### What to do
As the answer, set down the lines below from the one containing "no precondition. -/" through the one containing "State.resetWith dflt with", exactly and inclusively, and no others.

Records drawn from a dataset:
☆ ☆ ☆ ☆ ☆ ☆ ☆
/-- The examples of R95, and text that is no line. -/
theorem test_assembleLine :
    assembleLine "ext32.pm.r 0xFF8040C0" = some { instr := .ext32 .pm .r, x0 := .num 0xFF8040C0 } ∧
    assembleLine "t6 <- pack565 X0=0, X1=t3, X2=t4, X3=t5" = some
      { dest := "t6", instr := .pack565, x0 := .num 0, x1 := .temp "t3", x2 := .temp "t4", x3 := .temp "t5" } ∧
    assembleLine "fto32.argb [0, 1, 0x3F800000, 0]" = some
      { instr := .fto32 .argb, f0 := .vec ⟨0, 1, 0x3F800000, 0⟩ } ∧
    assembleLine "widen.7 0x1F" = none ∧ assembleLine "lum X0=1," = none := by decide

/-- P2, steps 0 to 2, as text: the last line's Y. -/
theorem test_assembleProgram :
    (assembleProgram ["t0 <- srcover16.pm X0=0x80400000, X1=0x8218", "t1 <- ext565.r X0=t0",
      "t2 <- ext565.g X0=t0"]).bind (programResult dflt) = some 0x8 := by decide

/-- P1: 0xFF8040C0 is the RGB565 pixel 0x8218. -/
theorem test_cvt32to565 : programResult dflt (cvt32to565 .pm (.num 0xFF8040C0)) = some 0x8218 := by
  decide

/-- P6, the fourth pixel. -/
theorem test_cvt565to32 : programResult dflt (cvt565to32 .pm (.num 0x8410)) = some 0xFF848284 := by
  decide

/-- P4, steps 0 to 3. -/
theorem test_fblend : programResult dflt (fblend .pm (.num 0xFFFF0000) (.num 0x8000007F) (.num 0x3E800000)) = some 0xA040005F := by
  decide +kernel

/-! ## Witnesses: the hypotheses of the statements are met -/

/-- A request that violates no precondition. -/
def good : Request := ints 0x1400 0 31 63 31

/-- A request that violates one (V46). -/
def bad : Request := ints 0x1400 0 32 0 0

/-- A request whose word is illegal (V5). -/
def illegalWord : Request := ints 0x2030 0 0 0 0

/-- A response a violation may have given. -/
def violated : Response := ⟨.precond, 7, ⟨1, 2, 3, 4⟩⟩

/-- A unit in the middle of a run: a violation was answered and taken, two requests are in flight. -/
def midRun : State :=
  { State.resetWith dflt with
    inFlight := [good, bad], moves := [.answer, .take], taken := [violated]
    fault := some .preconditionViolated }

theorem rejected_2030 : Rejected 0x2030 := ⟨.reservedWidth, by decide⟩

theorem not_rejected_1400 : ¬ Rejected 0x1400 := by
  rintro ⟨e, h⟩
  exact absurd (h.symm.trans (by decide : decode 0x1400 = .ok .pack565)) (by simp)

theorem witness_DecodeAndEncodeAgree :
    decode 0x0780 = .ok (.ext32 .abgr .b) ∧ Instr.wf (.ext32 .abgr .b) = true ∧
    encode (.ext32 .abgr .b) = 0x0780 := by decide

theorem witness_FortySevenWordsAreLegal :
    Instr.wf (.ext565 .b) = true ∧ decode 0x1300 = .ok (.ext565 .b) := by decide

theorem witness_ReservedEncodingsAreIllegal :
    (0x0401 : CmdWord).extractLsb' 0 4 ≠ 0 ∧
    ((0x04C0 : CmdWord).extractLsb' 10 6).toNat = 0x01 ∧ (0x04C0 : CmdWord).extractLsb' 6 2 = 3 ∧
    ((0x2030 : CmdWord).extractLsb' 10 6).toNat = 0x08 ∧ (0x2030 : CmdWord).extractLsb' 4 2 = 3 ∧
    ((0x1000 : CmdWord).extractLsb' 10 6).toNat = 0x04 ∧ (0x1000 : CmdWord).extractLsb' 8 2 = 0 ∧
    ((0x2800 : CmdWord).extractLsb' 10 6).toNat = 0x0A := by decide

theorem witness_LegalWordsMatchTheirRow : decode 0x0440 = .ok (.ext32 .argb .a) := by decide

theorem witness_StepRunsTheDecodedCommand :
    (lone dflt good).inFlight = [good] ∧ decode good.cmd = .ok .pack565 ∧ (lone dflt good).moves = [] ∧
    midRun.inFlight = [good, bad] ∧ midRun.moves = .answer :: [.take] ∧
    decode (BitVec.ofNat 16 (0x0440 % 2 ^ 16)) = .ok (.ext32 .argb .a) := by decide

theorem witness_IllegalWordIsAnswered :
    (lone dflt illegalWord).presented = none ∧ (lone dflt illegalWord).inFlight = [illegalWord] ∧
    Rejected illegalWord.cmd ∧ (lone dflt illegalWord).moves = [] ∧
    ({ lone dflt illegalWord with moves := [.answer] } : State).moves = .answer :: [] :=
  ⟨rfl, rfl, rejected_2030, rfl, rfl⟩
☆ ☆ ☆ ☆ ☆ ☆ ☆
### Solution to the problem
/-- A request that violates no precondition. -/
def good : Request := ints 0x1400 0 31 63 31

/-- A request that violates one (V46). -/
def bad : Request := ints 0x1400 0 32 0 0

/-- A request whose word is illegal (V5). -/
def illegalWord : Request := ints 0x2030 0 0 0 0

/-- A response a violation may have given. -/
def violated : Response := ⟨.precond, 7, ⟨1, 2, 3, 4⟩⟩

/-- A unit in the middle of a run: a violation was answered and taken, two requests are in flight. -/
def midRun : State :=
  { State.resetWith dflt with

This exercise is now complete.